# Replacing Old 2 wire receptacles



## steveprichard (Jan 6, 2006)

I want a thread on replacing a 2 prong ungrounded receptacle.

What's code, what you've done before, and what you've done at your own home.

:clap:

steve


----------



## steveprichard (Jan 6, 2006)

I will not put a 'jumper' from ground to neutral when replacing a recepatacle.


----------



## bigjay (Jan 18, 2006)

Look at 406.3(D) (1) (2) (3) in the 2002 NEC. It basically says you can use a 
grounding type receptacle if you install a grounding conductor with the new receptacle. Replace the non grounding type with the same. You can replace a
non grounding type receptacle with a GFCI receptacle and mark it "No Equipment Ground" A non grounding type receptacle(s) shall be permitted to be replaced with grounding type receptacles where supplied through a ground fault circuit interrupter. These receeptacles shall be marked "GFCI Protected"
and "No Equipment Ground" It addresses a little more, this is the short version. As for my old house, It had 2 wire receptacles throughout now they are three wire.


----------



## CE1 (Dec 30, 2005)

If it is a 2 wire system I always upgrade the wiring to 2 wire w/ground. One at a time if I have to.

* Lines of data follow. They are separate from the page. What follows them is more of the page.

theorem red (g : Guard) (fn : AFn) (ty : Ty) (a : Src) (b : Src) (off : BitVec 8) : Statement (.red g fn ty a b off) := by
  intro _ hwf
  refine rtR (n := 0x27) (r := Raw.ofR 0x27 fn.bits8 (fieldAt 5 0 ty.bits) false g 0 a b (immSrc off)) (mask := 7) (late := false) (ud := false) (ua := true) (ub := true) (uc := .imm)
    (io := (do let f ← AFn.ofBits fn.bits8; let y ← Ty.ofBits ((Raw.ofR 0x27 fn.bits8 (fieldAt 5 0 ty.bits) false g 0 a b (immSrc off)).md.extractLsb' 0 3)
               some (.red g f y (Raw.ofR 0x27 fn.bits8 (fieldAt 5 0 ty.bits) false g 0 a b (immSrc off)).srcA (Raw.ofR 0x27 fn.bits8 (fieldAt 5 0 ty.bits) false g 0 a b (immSrc off)).srcB (Raw.ofR 0x27 fn.bits8 (fieldAt 5 0 ty.bits) false g 0 a b (immSrc off)).c)))
    ?_ rfl (by decide) (by decide) rfl ?_ (.inr rfl) (.inl rfl) (.inl rfl) (.inr ⟨ofR_bit10 .., .inl rfl⟩) ?_ hwf
  · unfold decodeR; rw [ofR_fn]; cases fn <;> rfl
  · rw [ofR_md]; cases ty <;> decide
  · rw [ofR_md, ofR_tieA, ofR_tieB, ofR_c]; cases fn <;> cases ty <;> rfl

theorem fence (g : Guard) (sc : Scope) : Statement (.fence g sc) := by
  intro _ hwf
  refine rtR (io := ?io) (n := 0x28) (r := Raw.ofR _ _ _ _ _ _ _ _ _) (late := false) (mask := 7) (ud := false) (ua := false) (ub := false) (uc := .none)
    ?_ rfl (by decide) (by decide) rfl ?_ (.inr rfl) (.inr (ofR_tieA ..)) (.inr (ofR_tieB ..)) (.inr ⟨ofR_bit10 .., .inr (ofR_c ..)⟩) ?_ hwf
  rotate_left
  · unfold decodeR; rw [ofR_fn]; rfl
  · rw [ofR_md]; cases sc <;> decide
  · rw [ofR_md]; cases sc <;> rfl

theorem fenceLd (g : Guard) : Statement (.fenceLd g) := by
  intro _ hwf
  refine rtR (io := ?io) (n := 0x28) (r := Raw.ofR _ _ _ _ _ _ _ _ _) (late := false) (mask := 0) (ud := false) (ua := false) (ub := false) (uc := .none)
    ?_ rfl (by decide) (by decide) rfl ?_ (.inr rfl) (.inr (ofR_tieA ..)) (.inr (ofR_tieB ..)) (.inr ⟨ofR_bit10 .., .inr (ofR_c ..)⟩) ?_ hwf
  rotate_left
  · unfold decodeR; rw [ofR_fn]; rfl
  · rw [ofR_md]; decide
  · rfl

theorem bank (g : Guard) (m : BMode) (a : Src) (b : Src) : Statement (.bank g m a b) := by
  intro _ hwf
  refine rtR (io := ?io) (n := 0x29) (r := Raw.ofR _ _ _ _ _ _ _ _ _) (late := false) (mask := 3) (ud := false) (ua := true) (ub := true) (uc := .none)
    ?_ rfl (by decide) (by decide) rfl ?_ (.inr rfl) (.inl rfl) (.inl rfl) (.inr ⟨ofR_bit10 .., .inr (ofR_c ..)⟩) ?_ hwf
  rotate_left
  · unfold decodeR; rw [ofR_fn]; rfl
  · rw [ofR_md]; cases m <;> decide
  · rw [ofR_md, ofR_tieA, ofR_tieB]; cases m <;> rfl

theorem bankq (g : Guard) (d : Code) (a : Src) : Statement (.bankq g d a) := by
  intro _ hwf
  refine rtR (io := ?io) (n := 0x2a) (r := Raw.ofR _ _ _ _ _ _ _ _ _) (late := false) (mask := 0) (ud := true) (ua := true) (ub := false) (uc := .none)
    ?_ rfl (by decide) (by decide) rfl ?_ (.inl rfl) (.inl rfl) (.inr (ofR_tieB ..)) (.inr ⟨ofR_bit10 .., .inr (ofR_c ..)⟩) ?_ hwf
  rotate_left
  · unfold decodeR; rw [ofR_fn]; rfl
  · rw [ofR_md]; decide
  · rw [ofR_tieA]; rfl

theorem lease (g : Guard) (len : LLen) : Statement (.lease g len) := by
  intro _ hwf
  refine rtR (io := ?io) (n := 0x2b) (r := Raw.ofR _ _ _ _ _ _ _ _ _) (late := false) (mask := 7) (ud := false) (ua := false) (ub := false) (uc := .none)
    ?_ rfl (by decide) (by decide) rfl ?_ (.inr rfl) (.inr (ofR_tieA ..)) (.inr (ofR_tieB ..)) (.inr ⟨ofR_bit10 .., .inr (ofR_c ..)⟩) ?_ hwf
  rotate_left
  · unfold decodeR; rw [ofR_fn]; rfl
  · rw [ofR_md]; cases len <;> decide
  · rw [ofR_md]; cases len <;> rfl

theorem pref (g : Guard) (lvl : Lvl) (a : Src) (off : BitVec 8) : Statement (.pref g lvl a off) := by
  intro _ hwf
  refine rtR (io := ?io) (n := 0x2c) (r := Raw.ofR _ _ _ _ _ _ _ _ _) (late := false) (mask := 24) (ud := false) (ua := true) (ub := false) (uc := .imm)
    ?_ rfl (by decide) (by decide) rfl ?_ (.inr rfl) (.inl rfl) (.inr (ofR_tieB ..)) (.inr ⟨ofR_bit10 .., .inl rfl⟩) ?_ hwf
  rotate_left
  · unfold decodeR; rw [ofR_fn]; rfl
  · rw [ofR_md]; cases lvl <;> decide
  · rw [ofR_md, ofR_tieA, ofR_c]; cases lvl <;> rfl

theorem qpush (g : Guard) (a : Src) (b : Src) : Statement (.qpush g a b) := by
  intro _ hwf
  refine rtR (io := ?io) (n := 0x2d) (r := Raw.ofR _ _ _ _ _ _ _ _ _) (late := false) (mask := 0) (ud := false) (ua := true) (ub := true) (uc := .none)
    ?_ rfl (by decide) (by decide) rfl ?_ (.inr rfl) (.inl rfl) (.inl rfl) (.inr ⟨ofR_bit10 .., .inr (ofR_c ..)⟩) ?_ hwf
  rotate_left
  · unfold decodeR; rw [ofR_fn]; rfl
  · rw [ofR_md]; decide
  · rw [ofR_tieA, ofR_tieB]; rfl

theorem qpop (g : Guard) (d : Code) (a : Src) : Statement (.qpop g d a) := by
  intro _ hwf
  refine rtR (io := ?io) (n := 0x2e) (r := Raw.ofR _ _ _ _ _ _ _ _ _) (late := true) (mask := 0) (ud := true) (ua := true) (ub := false) (uc := .none)
    ?_ rfl (by decide) (by decide) rfl ?_ (.inl rfl) (.inl rfl) (.inr (ofR_tieB ..)) (.inr ⟨ofR_bit10 .., .inr (ofR_c ..)⟩) ?_ hwf
  rotate_left
  · unfold decodeR; rw [ofR_fn]; rfl
  · rw [ofR_md]; decide
  · rw [ofR_tieA]; rfl

theorem psnt (g : Guard) (w : Bool) (d : Code) (a : Src) : Statement (.psnt g w d a) := by
  intro _ hwf
  refine rtR (io := ?io) (n := 0x30) (r := Raw.ofR _ _ _ _ _ _ _ _ _) (late := false) (mask := 1) (ud := true) (ua := true) (ub := false) (uc := .none)
    ?_ rfl (by decide) (by decide) rfl ?_ (.inl rfl) (.inl rfl) (.inr (ofR_tieB ..)) (.inr ⟨ofR_bit10 .., .inr (ofR_c ..)⟩) ?_ hwf
  rotate_left
  · unfold decodeR; rw [ofR_fn]; rfl
  · rw [ofR_md]; cases w <;> decide
  · rw [ofR_md, ofR_tieA]; cases w <;> rfl

theorem psnc (g : Guard) (w : Bool) (d : Code) : Statement (.psnc g w d) := by
  intro _ hwf
  refine rtR (io := ?io) (n := 0x31) (r := Raw.ofR _ _ _ _ _ _ _ _ _) (late := false) (mask := 1) (ud := true) (ua := false) (ub := false) (uc := .none)
    ?_ rfl (by decide) (by decide) rfl ?_ (.inl rfl) (.inr (ofR_tieA ..)) (.inr (ofR_tieB ..)) (.inr ⟨ofR_bit10 .., .inr (ofR_c ..)⟩) ?_ hwf
  rotate_left
  · unfold decodeR; rw [ofR_fn]; rfl
  · rw [ofR_md]; cases w <;> decide
  · rw [ofR_md]; cases w <;> rfl

theorem xlq (g : Guard) (fill : Bool) (wr : Bool) (d : Code) (a : Src) : Statement (.xlq g fill wr d a) := by
  intro _ hwf
  refine rtR (io := ?io) (n := 0x32) (r := Raw.ofR _ _ _ _ _ _ _ _ _) (late := true) (mask := 3) (ud := true) (ua := true) (ub := false) (uc := .none)
    ?_ rfl (by decide) (by decide) rfl ?_ (.inl rfl) (.inl rfl) (.inr (ofR_tieB ..)) (.inr ⟨ofR_bit10 .., .inr (ofR_c ..)⟩) ?_ hwf
  rotate_left
  · unfold decodeR; rw [ofR_fn]; rfl
  · rw [ofR_md]; cases fill <;> cases wr <;> decide
  · rw [ofR_md, ofR_tieA]; cases fill <;> cases wr <;> rfl

theorem tagr (g : Guard) (d : Code) (a : Src) : Statement (.tagr g d a) := by
  intro _ hwf
  refine rtR (io := ?io) (n := 0x33) (r := Raw.ofR _ _ _ _ _ _ _ _ _) (late := true) (mask := 0) (ud := true) (ua := true) (ub := false) (uc := .none)
    ?_ rfl (by decide) (by decide) rfl ?_ (.inl rfl) (.inl rfl) (.inr (ofR_tieB ..)) (.inr ⟨ofR_bit10 .., .inr (ofR_c ..)⟩) ?_ hwf
  rotate_left
  · unfold decodeR; rw [ofR_fn]; rfl
  · rw [ofR_md]; decide
  · rw [ofR_tieA]; rfl

theorem tagw (g : Guard) (a : Src) (b : Src) : Statement (.tagw g a b) := by
  intro _ hwf
  refine rtR (io := ?io) (n := 0x34) (r := Raw.ofR _ _ _ _ _ _ _ _ _) (late := false) (mask := 0) (ud := false) (ua := true) (ub := true) (uc := .none)
    ?_ rfl (by decide) (by decide) rfl ?_ (.inr rfl) (.inl rfl) (.inl rfl) (.inr ⟨ofR_bit10 .., .inr (ofR_c ..)⟩) ?_ hwf
  rotate_left
  · unfold decodeR; rw [ofR_fn]; rfl
  · rw [ofR_md]; decide
  · rw [ofR_tieA, ofR_tieB]; rfl

theorem copy (g : Guard) (stream : Bool) (sig : Bool) (dp : Bool) (sp : Bool) (d : Code) (a : Code) : Statement (.copy g stream sig dp sp d a) := by
  intro _ hwf
  refine rtP (io := some _) (n := 0x40) (r := Raw.ofP _ _ _ _ _ _) (mask := 23) (fix := 0) (ub := false) ?_ rfl (by decide) (by decide) rfl ?_ (.inr rfl) rfl hwf
  · unfold decodeP; rw [show (Raw.ofP _ _ _ _ _ _).op.toNat = 0x40 from rfl]; dsimp only [Raw.ofP]; cases stream <;> cases sig <;> cases dp <;> cases sp <;> rfl
  · dsimp only [Raw.ofP]; cases stream <;> cases sig <;> cases dp <;> cases sp <;> decide

theorem fill (g : Guard) (stream : Bool) (sig : Bool) (dp : Bool) (d : Code) (a : Code) (b : Code) : Statement (.fill g stream sig dp d a b) := by
  intro _ hwf
  refine rtP (io := some _) (n := 0x41) (r := Raw.ofP _ _ _ _ _ _) (mask := 22) (fix := 0) (ub := true) ?_ rfl (by decide) (by decide) rfl ?_ (.inl rfl) rfl hwf
  · unfold decodeP; rw [show (Raw.ofP _ _ _ _ _ _).op.toNat = 0x41 from rfl]; dsimp only [Raw.ofP]; cases stream <;> cases sig <;> cases dp <;> rfl
  · dsimp only [Raw.ofP]; cases stream <;> cases sig <;> cases dp <;> decide

theorem gath (g : Guard) (stream : Bool) (sig : Bool) (dp : Bool) (sp : Bool) (d : Code) (a : Code) : Statement (.gath g stream sig dp sp d a) := by
  intro _ hwf
  refine rtP (io := some _) (n := 0x42) (r := Raw.ofP _ _ _ _ _ _) (mask := 23) (fix := 0) (ub := false) ?_ rfl (by decide) (by decide) rfl ?_ (.inr rfl) rfl hwf
  · unfold decodeP; rw [show (Raw.ofP _ _ _ _ _ _).op.toNat = 0x42 from rfl]; dsimp only [Raw.ofP]; cases stream <;> cases sig <;> cases dp <;> cases sp <;> rfl
  · dsimp only [Raw.ofP]; cases stream <;> cases sig <;> cases dp <;> cases sp <;> decide

theorem scat (g : Guard) (stream : Bool) (sig : Bool) (dp : Bool) (sp : Bool) (d : Code) (a : Code) : Statement (.scat g stream sig dp sp d a) := by
  intro _ hwf
  refine rtP (io := some _) (n := 0x43) (r := Raw.ofP _ _ _ _ _ _) (mask := 23) (fix := 0) (ub := false) ?_ rfl (by decide) (by decide) rfl ?_ (.inr rfl) rfl hwf
  · unfold decodeP; rw [show (Raw.ofP _ _ _ _ _ _).op.toNat = 0x43 from rfl]; dsimp only [Raw.ofP]; cases stream <;> cases sig <;> cases dp <;> cases sp <;> rfl
  · dsimp only [Raw.ofP]; cases stream <;> cases sig <;> cases dp <;> cases sp <;> decide

theorem copy2d (g : Guard) (stream : Bool) (sig : Bool) (dp : Bool) (sp : Bool) (d : Code) (a : Code) : Statement (.copy2d g stream sig dp sp d a) := by
  intro _ hwf
  refine rtP (io := some _) (n := 0x44) (r := Raw.ofP _ _ _ _ _ _) (mask := 23) (fix := 0) (ub := false) ?_ rfl (by decide) (by decide) rfl ?_ (.inr rfl) rfl hwf
  · unfold decodeP; rw [show (Raw.ofP _ _ _ _ _ _).op.toNat = 0x44 from rfl]; dsimp only [Raw.ofP]; cases stream <;> cases sig <;> cases dp <;> cases sp <;> rfl
  · dsimp only [Raw.ofP]; cases stream <;> cases sig <;> cases dp <;> cases sp <;> decide

theorem publish (g : Guard) (d : Code) (a : Code) (b : Code) : Statement (.publish g d a b) := by
  intro _ hwf
  refine rtP (io := some _) (n := 0x45) (r := Raw.ofP _ _ _ _ _ _) (mask := 0) (fix := 0) (ub := true) ?_ rfl (by decide) (by decide) rfl ?_ (.inl rfl) rfl hwf
  · unfold decodeP; rw [show (Raw.ofP _ _ _ _ _ _).op.toNat = 0x45 from rfl]; rfl
  · dsimp only [Raw.ofP]; decide

theorem smerge (g : Guard) (ord : Bool) (d : Code) (a : Code) : Statement (.smerge g ord d a) := by
  intro _ hwf
  refine rtP (io := some _) (n := 0x46) (r := Raw.ofP _ _ _ _ _ _) (mask := 1) (fix := 0) (ub := false) ?_ rfl (by decide) (by decide) rfl ?_ (.inr rfl) rfl hwf
  · unfold decodeP; rw [show (Raw.ofP _ _ _ _ _ _).op.toNat = 0x46 from rfl]; dsimp only [Raw.ofP]; cases ord <;> rfl
  · dsimp only [Raw.ofP]; cases ord <;> decide

theorem shadow (g : Guard) (d : Code) (a : Code) (b : Code) : Statement (.shadow g d a b) := by
  intro _ hwf
  refine rtP (io := some _) (n := 0x47) (r := Raw.ofP _ _ _ _ _ _) (mask := 0) (fix := 0) (ub := true) ?_ rfl (by decide) (by decide) rfl ?_ (.inl rfl) rfl hwf
  · unfold decodeP; rw [show (Raw.ofP _ _ _ _ _ _).op.toNat = 0x47 from rfl]; rfl
  · dsimp only [Raw.ofP]; decide

theorem shadowClose (g : Guard) (d : Code) (a : Code) (b : Code) : Statement (.shadowClose g d a b) := by
  intro _ hwf
  refine rtP (io := some _) (n := 0x47) (r := Raw.ofP _ _ _ _ _ _) (mask := 0) (fix := 1) (ub := true) ?_ rfl (by decide) (by decide) rfl ?_ (.inl rfl) rfl hwf
  · unfold decodeP; rw [show (Raw.ofP _ _ _ _ _ _).op.toNat = 0x47 from rfl]; rfl
  · dsimp only [Raw.ofP]; decide

theorem cpq (g : Guard) (occ : Bool) (d : Code) (a : Code) (b : Code) : Statement (.cpq g occ d a b) := by
  intro _ hwf
  refine rtP (io := some _) (n := 0x48) (r := Raw.ofP _ _ _ _ _ _) (mask := 1) (fix := 0) (ub := true) ?_ rfl (by decide) (by decide) rfl ?_ (.inl rfl) rfl hwf
  · unfold decodeP; rw [show (Raw.ofP _ _ _ _ _ _).op.toNat = 0x48 from rfl]; dsimp only [Raw.ofP]; cases occ <;> rfl
  · dsimp only [Raw.ofP]; cases occ <;> decide

theorem push (g : Guard) (st : Bool) (w : Bool) (a : Src) (b : Src) : Statement (.push g st w a b) := by
  intro _ hwf
  refine rtR (io := ?io) (n := 0x50) (r := Raw.ofR _ _ _ _ _ _ _ _ _) (late := false) (mask := 3) (ud := false) (ua := true) (ub := true) (uc := .none)
    ?_ rfl (by decide) (by decide) rfl ?_ (.inr rfl) (.inl rfl) (.inl rfl) (.inr ⟨ofR_bit10 .., .inr (ofR_c ..)⟩) ?_ hwf
  rotate_left
  · unfold decodeR; rw [ofR_fn]; rfl
  · rw [ofR_md]; cases st <;> cases w <;> decide
  · rw [ofR_md, ofR_tieA, ofR_tieB]; cases st <;> cases w <;> rfl

theorem pop (g : Guard) (w : Bool) (d : Code) (a : Src) : Statement (.pop g w d a) := by
  intro _ hwf
  refine rtR (io := ?io) (n := 0x51) (r := Raw.ofR _ _ _ _ _ _ _ _ _) (late := true) (mask := 1) (ud := true) (ua := true) (ub := false) (uc := .none)
    ?_ rfl (by decide) (by decide) rfl ?_ (.inl rfl) (.inl rfl) (.inr (ofR_tieB ..)) (.inr ⟨ofR_bit10 .., .inr (ofR_c ..)⟩) ?_ hwf
  rotate_left
  · unfold decodeR; rw [ofR_fn]; rfl
  · rw [ofR_md]; cases w <;> decide
  · rw [ofR_md, ofR_tieA]; cases w <;> rfl

theorem poll (g : Guard) (d : Code) (a : Src) : Statement (.poll g d a) := by
  intro _ hwf
  refine rtR (io := ?io) (n := 0x52) (r := Raw.ofR _ _ _ _ _ _ _ _ _) (late := true) (mask := 0) (ud := true) (ua := true) (ub := false) (uc := .none)
    ?_ rfl (by decide) (by decide) rfl ?_ (.inl rfl) (.inl rfl) (.inr (ofR_tieB ..)) (.inr ⟨ofR_bit10 .., .inr (ofR_c ..)⟩) ?_ hwf
  rotate_left
  · unfold decodeR; rw [ofR_fn]; rfl
  · rw [ofR_md]; decide
  · rw [ofR_tieA]; rfl

theorem stamp (g : Guard) (d : Code) (a : Src) (b : Src) : Statement (.stamp g d a b) := by
  intro _ hwf
  refine rtR (io := ?io) (n := 0x53) (r := Raw.ofR _ _ _ _ _ _ _ _ _) (late := true) (mask := 0) (ud := true) (ua := true) (ub := true) (uc := .none)
    ?_ rfl (by decide) (by decide) rfl ?_ (.inl rfl) (.inl rfl) (.inl rfl) (.inr ⟨ofR_bit10 .., .inr (ofR_c ..)⟩) ?_ hwf
  rotate_left
  · unfold decodeR; rw [ofR_fn]; rfl
  · rw [ofR_md]; decide
  · rw [ofR_tieA, ofR_tieB]; rfl

theorem rput (g : Guard) (a : Src) (b : Src) (c : Src) : Statement (.rput g a b c) := by
  intro _ hwf
  refine rtR (io := ?io) (n := 0x54) (r := Raw.ofR _ _ _ _ _ _ _ _ _) (late := false) (mask := 0) (ud := false) (ua := true) (ub := true) (uc := .opnd)
    ?_ rfl (by decide) (by decide) rfl ?_ (.inr rfl) (.inl rfl) (.inl rfl) (.inl rfl) ?_ hwf
  rotate_left
  · unfold decodeR; rw [ofR_fn]; rfl
  · rw [ofR_md]; decide
  · rw [ofR_tieA, ofR_tieB, ofR_srcC]; rfl

theorem rtake (g : Guard) (d : Code) (a : Src) : Statement (.rtake g d a) := by
  intro _ hwf
  refine rtR (io := ?io) (n := 0x55) (r := Raw.ofR _ _ _ _ _ _ _ _ _) (late := true) (mask := 0) (ud := true) (ua := true) (ub := false) (uc := .none)
    ?_ rfl (by decide) (by decide) rfl ?_ (.inl rfl) (.inl rfl) (.inr (ofR_tieB ..)) (.inr ⟨ofR_bit10 .., .inr (ofR_c ..)⟩) ?_ hwf
  rotate_left
  · unfold decodeR; rw [ofR_fn]; rfl
  · rw [ofR_md]; decide
  · rw [ofR_tieA]; rfl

"Kicking and screaming into the 21th century we go"


----------



## steveprichard (Jan 6, 2006)

Thanks guys.
I've got some outside walls with zero attic space, so I think I use GFCI receps upstream for them, and then upgrade others where possible.


----------



## bigjay (Jan 18, 2006)

Just a footnote to my first post. There is a bad side to using the ungrounded
GFCI receptacle. There are cord and plug connected items that must be grounded in residential occupancies and are listed in Section 250.114(3).
They include refrigerators,freezers, air conditioners,clothes dryers, dihwashers,waste disposers,information technology equipment, sump pumps,
aquarium equipment,hand held tools,motor operated tools, hedge clippers,lawn mowers,snow blowers,wet scrubbers and portable hand lamps.
Long story short a GFCI is not a substitute for grounding, it operates only on line to ground faults. It will not prevent shock only reduce the duration.


----------



## 49FRANKS (Mar 2, 2006)

Look At Your Cords! How Many Have Grounds Short Of Electronic Componets
RIGHT AS RAIN ON EVERY THING ELSE IS MY OPINION


----------



## sparkysteve (Jan 27, 2006)

I usually go with a GFCI Breaker to save time by not looking for the homerun to sort out line and load.


----------



## RobertWilber (Mar 5, 2006)

*Ground, shmound*

I vote with 49franks
If your wiring isn't damaged and you don't NEED a ground for a particular piece of equipment, why bother?
I usually recommend just running a new circuit to point-task loads if you really need a ground, unless the homeowner is undertaking a general remodeling project.


----------



## sparkysteve (Jan 27, 2006)

Install GFCI breakers on the circuits you upgrade to 3-prongs.


----------



## darren (Nov 24, 2005)

So I understand the fact that you can use a GFCI in place of a two prong plug. Now if I were to put a GFI on one and then connect the rest to the load side(like you would do if you jumped two bathrooms together) would this be considered right as well


----------



## Speedy Petey (Sep 30, 2003)

Yes. Everything down stream of the GFI must be labeled "GFI Protected" and "No Equipment Ground".
The stickers are included with the GFI.


----------